Other glimmers of joy this week came courtesy of Billy who is nearly one already. Imagine! He’s a country dog and spends lots of his time galloping around fields but I noticed he’s getting ever so slightly stocky (as am I) so I’ve committed to walking us both, every day. He loves it (me not so much) and he jumps five feet off the ground when he sees me coming with the lead. So getting him harnessed up is the first challenge. Challenge two is trying to sneak off without his brother-from-another-mother, Timmy ,which is impossible. Besides, I wouldn’t have the heart to take one dog and not the other, but walking two strong and two headstrong dogs is quite the task. If anyone needs a laugh I’ll send you my location. I’m like a stage coach driver with two long tangled leads being dragged along at a fierce pace. It’s only a matter of time before I’ll need the number of an osteopath, but in the meantime I’m hitting my 10,000 steps, and many more.
After dumping out all those moans and groans, I must share a little nugget I came across during the week from award-winning US podcaster Mel Robbins.
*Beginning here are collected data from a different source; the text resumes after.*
-- ==== Sys2Proof/Laws/ObjectFrames.lean ====
section
/-! SUPPORT. Which objects of the register file an operation leaves alone. `RgK m s t`: every object of an index whose
bit is set in m reads the same in t as in s. One lemma per operation of the machine. -/

namespace Sys2Proof.Machine

/-- The indexes of the dictionary that commands other than a general write change. -/
def ixList : List Nat :=
  [0x1000, 0x1100, 0x1101, 0x1210, 0x1300, 0x2001, 0x2010, 0x2011, 0x2012, 0x2013, 0x2020, 0x3001,
   0x3020, 0x3021, 0x3022, 0x3031, 0x3040, 0x4000, 0x4002, 0x4010, 0x4020, 0x4021, 0x4030, 0x4800,
   0x4801, 0x5002, 0x5020, 0x5030, 0x6000, 0x6001, 0x6020, 0x6030, 0x6050, 0x6C00, 0x6C01, 0x6E01,
   0x6E02, 0x6E03, 0x7020, 0x8000, 0x8001, 0x8002, 0x8003, 0x8010, 0x8020, 0x8030, 0x9003, 0x9010,
   0x9040, 0xA000, 0xA001, 0xA010, 0xA020, 0xA040, 0xB000, 0xB002, 0xB010, 0xB020, 0xC000, 0xC001,
   0xC002, 0xC010, 0xF000]

/-- The bit of an index; every index outside the list has the last one. -/
def ixBit (i : Nat) : Nat := ixList.idxOf i

/-- The objects of every index whose bit is set in m are the same. -/
def RgK (m : Nat) (s t : State) : Prop := ∀ i j, m.testBit (ixBit i) = true → rg t i j = rg s i j

@[simp] theorem RgK.refl (m : Nat) (s : State) : RgK m s s := fun _ _ _ => rfl

theorem RgK.trans {m : Nat} {s t u : State} (h : RgK m s t) (k : RgK m t u) : RgK m s u :=
  fun i j b => (k i j b).trans (h i j b)

theorem RgK.symm {m : Nat} {s t : State} (h : RgK m s t) : RgK m t s := fun i j b => (h i j b).symm

theorem RgK.mono {m n : Nat} {s t : State} (hm : m &&& n = m) (h : RgK n s t) : RgK m s t := by
  intro i j hi
  refine h i j ?_
  rw [← hm, Nat.testBit_and, Bool.and_eq_true] at hi
  exact hi.2

theorem rgK_of {m : Nat} {s0 s t : State} (n : Nat) (h : RgK n s t) (hm : m &&& n = m) :
    RgK m s0 t ↔ RgK m s0 s :=
  ⟨fun k => k.trans (h.mono hm).symm, fun k => k.trans (h.mono hm)⟩

theorem rgK_of_regs {m : Nat} {s t : State} (h : t.regs = s.regs) : RgK m s t := by
  intro i j _
  unfold rg
  rw [h]

@[simp] theorem rgK_set {m : Nat} {s0 u : State} (a0) (a1) (a2) (a3) (a5) (a6) (a7) (a8) (a9) (a10) (a11) (a12) (a13) (a14) (a15) (a16) (a17) (a18) (a19) :
    RgK m s0 (State.mk a0 a1 a2 a3 u.regs a5 a6 a7 a8 a9 a10 a11 a12 a13 a14 a15 a16 a17 a18 a19) ↔ RgK m s0 u :=
  Iff.rfl

@[simp] theorem rgK_ite {m : Nat} {s0 : State} (c : Prop) [Decidable c] (a b : State) :
    RgK m s0 (if c then a else b) ↔ (if c then RgK m s0 a else RgK m s0 b) := by split <;> rfl

theorem rgK_foldl {m : Nat} {α : Type} (f : State → α → State) (h : ∀ u e, RgK m u (f u e)) (l : List α) (s0 s : State)
    (hs : RgK m s0 s) : RgK m s0 (l.foldl f s) := by
  induction l generalizing s with
  | nil => exact hs
  | cons a t ih => exact ih _ (hs.trans (h s a))

@[simp] theorem rgK_foldl_iff {m : Nat} {α : Type} (f : State → α → State) (h : ∀ u e, RgK m u (f u e)) (l : List α) (s0 s : State) :
    RgK m s0 (l.foldl f s) ↔ RgK m s0 s :=
  rgK_of m (rgK_foldl f h l s s (RgK.refl m s)) (Nat.and_self m)

theorem rgK_withRg {m x j v : Nat} {s : State} (b : m.testBit (ixBit x) = false) : RgK m s (withRg x j v s) := by
  intro i k hi
  refine rg_withRg_other _ _ (fun e => ?_)
  have : i = x := (keyOf_index e)
  rw [this, b] at hi
  cases hi

@[simp] theorem withRg_rgK_1000 {m j v : Nat} {s0 s : State} (hm : m &&& 18446744073709551614 = m) :
    RgK m s0 (withRg 0x1000 j v s) ↔ RgK m s0 s := rgK_of 18446744073709551614 (rgK_withRg (by decide)) hm

@[simp] theorem bump_rgK_1000 {m j v : Nat} {s0 s : State} (hm : m &&& 18446744073709551614 = m) :
    RgK m s0 (bump 0x1000 j v s) ↔ RgK m s0 s := rgK_of 18446744073709551614 (rgK_withRg (by decide)) hm

@[simp] theorem withRg_rgK_1100 {m j v : Nat} {s0 s : State} (hm : m &&& 18446744073709551613 = m) :
    RgK m s0 (withRg 0x1100 j v s) ↔ RgK m s0 s := rgK_of 18446744073709551613 (rgK_withRg (by decide)) hm

@[simp] theorem bump_rgK_1100 {m j v : Nat} {s0 s : State} (hm : m &&& 18446744073709551613 = m) :
    RgK m s0 (bump 0x1100 j v s) ↔ RgK m s0 s := rgK_of 18446744073709551613 (rgK_withRg (by decide)) hm

@[simp] theorem withRg_rgK_1101 {m j v : Nat} {s0 s : State} (hm : m &&& 18446744073709551611 = m) :
    RgK m s0 (withRg 0x1101 j v s) ↔ RgK m s0 s := rgK_of 18446744073709551611 (rgK_withRg (by decide)) hm

@[simp] theorem bump_rgK_1101 {m j v : Nat} {s0 s : State} (hm : m &&& 18446744073709551611 = m) :
    RgK m s0 (bump 0x1101 j v s) ↔ RgK m s0 s := rgK_of 18446744073709551611 (rgK_withRg (by decide)) hm

@[simp] theorem withRg_rgK_1210 {m j v : Nat} {s0 s : State} (hm : m &&& 18446744073709551607 = m) :
    RgK m s0 (withRg 0x1210 j v s) ↔ RgK m s0 s := rgK_of 18446744073709551607 (rgK_withRg (by decide)) hm

@[simp] theorem bump_rgK_1210 {m j v : Nat} {s0 s : State} (hm : m &&& 18446744073709551607 = m) :
    RgK m s0 (bump 0x1210 j v s) ↔ RgK m s0 s := rgK_of 18446744073709551607 (rgK_withRg (by decide)) hm

@[simp] theorem withRg_rgK_1300 {m j v : Nat} {s0 s : State} (hm : m &&& 18446744073709551599 = m) :
    RgK m s0 (withRg 0x1300 j v s) ↔ RgK m s0 s := rgK_of 18446744073709551599 (rgK_withRg (by decide)) hm

@[simp] theorem bump_rgK_1300 {m j v : Nat} {s0 s : State} (hm : m &&& 18446744073709551599 = m) :
    RgK m s0 (bump 0x1300 j v s) ↔ RgK m s0 s := rgK_of 18446744073709551599 (rgK_withRg (by decide)) hm

@[simp] theorem withRg_rgK_2001 {m j v : Nat} {s0 s : State} (hm : m &&& 18446744073709551583 = m) :
    RgK m s0 (withRg 0x2001 j v s) ↔ RgK m s0 s := rgK_of 18446744073709551583 (rgK_withRg (by decide)) hm

@[simp] theorem bump_rgK_2001 {m j v : Nat} {s0 s : State} (hm : m &&& 18446744073709551583 = m) :
    RgK m s0 (bump 0x2001 j v s) ↔ RgK m s0 s := rgK_of 18446744073709551583 (rgK_withRg (by decide)) hm

@[simp] theorem withRg_rgK_2010 {m j v : Nat} {s0 s : State} (hm : m &&& 18446744073709551551 = m) :
    RgK m s0 (withRg 0x2010 j v s) ↔ RgK m s0 s := rgK_of 18446744073709551551 (rgK_withRg (by decide)) hm

@[simp] theorem bump_rgK_2010 {m j v : Nat} {s0 s : State} (hm : m &&& 18446744073709551551 = m) :
    RgK m s0 (bump 0x2010 j v s) ↔ RgK m s0 s := rgK_of 18446744073709551551 (rgK_withRg (by decide)) hm

@[simp] theorem withRg_rgK_2011 {m j v : Nat} {s0 s : State} (hm : m &&& 18446744073709551487 = m) :
    RgK m s0 (withRg 0x2011 j v s) ↔ RgK m s0 s := rgK_of 18446744073709551487 (rgK_withRg (by decide)) hm

@[simp] theorem bump_rgK_2011 {m j v : Nat} {s0 s : State} (hm : m &&& 18446744073709551487 = m) :
    RgK m s0 (bump 0x2011 j v s) ↔ RgK m s0 s := rgK_of 18446744073709551487 (rgK_withRg (by decide)) hm

@[simp] theorem withRg_rgK_2012 {m j v : Nat} {s0 s : State} (hm : m &&& 18446744073709551359 = m) :
    RgK m s0 (withRg 0x2012 j v s) ↔ RgK m s0 s := rgK_of 18446744073709551359 (rgK_withRg (by decide)) hm

@[simp] theorem bump_rgK_2012 {m j v : Nat} {s0 s : State} (hm : m &&& 18446744073709551359 = m) :
    RgK m s0 (bump 0x2012 j v s) ↔ RgK m s0 s := rgK_of 18446744073709551359 (rgK_withRg (by decide)) hm

@[simp] theorem withRg_rgK_2013 {m j v : Nat} {s0 s : State} (hm : m &&& 18446744073709551103 = m) :
    RgK m s0 (withRg 0x2013 j v s) ↔ RgK m s0 s := rgK_of 18446744073709551103 (rgK_withRg (by decide)) hm

@[simp] theorem bump_rgK_2013 {m j v : Nat} {s0 s : State} (hm : m &&& 18446744073709551103 = m) :
    RgK m s0 (bump 0x2013 j v s) ↔ RgK m s0 s := rgK_of 18446744073709551103 (rgK_withRg (by decide)) hm

@[simp] theorem withRg_rgK_2020 {m j v : Nat} {s0 s : State} (hm : m &&& 18446744073709550591 = m) :
    RgK m s0 (withRg 0x2020 j v s) ↔ RgK m s0 s := rgK_of 18446744073709550591 (rgK_withRg (by decide)) hm

@[simp] theorem bump_rgK_2020 {m j v : Nat} {s0 s : State} (hm : m &&& 18446744073709550591 = m) :
    RgK m s0 (bump 0x2020 j v s) ↔ RgK m s0 s := rgK_of 18446744073709550591 (rgK_withRg (by decide)) hm

@[simp] theorem withRg_rgK_3001 {m j v : Nat} {s0 s : State} (hm : m &&& 18446744073709549567 = m) :
    RgK m s0 (withRg 0x3001 j v s) ↔ RgK m s0 s := rgK_of 18446744073709549567 (rgK_withRg (by decide)) hm

@[simp] theorem bump_rgK_3001 {m j v : Nat} {s0 s : State} (hm : m &&& 18446744073709549567 = m) :
    RgK m s0 (bump 0x3001 j v s) ↔ RgK m s0 s := rgK_of 18446744073709549567 (rgK_withRg (by decide)) hm

@[simp] theorem withRg_rgK_3020 {m j v : Nat} {s0 s : State} (hm : m &&& 18446744073709547519 = m) :
    RgK m s0 (withRg 0x3020 j v s) ↔ RgK m s0 s := rgK_of 18446744073709547519 (rgK_withRg (by decide)) hm

@[simp] theorem bump_rgK_3020 {m j v : Nat} {s0 s : State} (hm : m &&& 18446744073709547519 = m) :
    RgK m s0 (bump 0x3020 j v s) ↔ RgK m s0 s := rgK_of 18446744073709547519 (rgK_withRg (by decide)) hm

@[simp] theorem withRg_rgK_3021 {m j v : Nat} {s0 s : State} (hm : m &&& 18446744073709543423 = m) :
    RgK m s0 (withRg 0x3021 j v s) ↔ RgK m s0 s := rgK_of 18446744073709543423 (rgK_withRg (by decide)) hm

@[simp] theorem bump_rgK_3021 {m j v : Nat} {s0 s : State} (hm : m &&& 18446744073709543423 = m) :
    RgK m s0 (bump 0x3021 j v s) ↔ RgK m s0 s := rgK_of 18446744073709543423 (rgK_withRg (by decide)) hm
The best-selling US author is known for sharing soundbites of motivational advice online, and here she was talking about ‘dropping down the sword,’ advising us to stop getting angry about every little thing and instead to get on with living your life.
It honestly felt like she was talking about me so I’m determined to change my ways, and drop the sword, and hopefully not the dog leads. But for the love of god drop those toxic jellies. You’re better than that. And mind the car keys.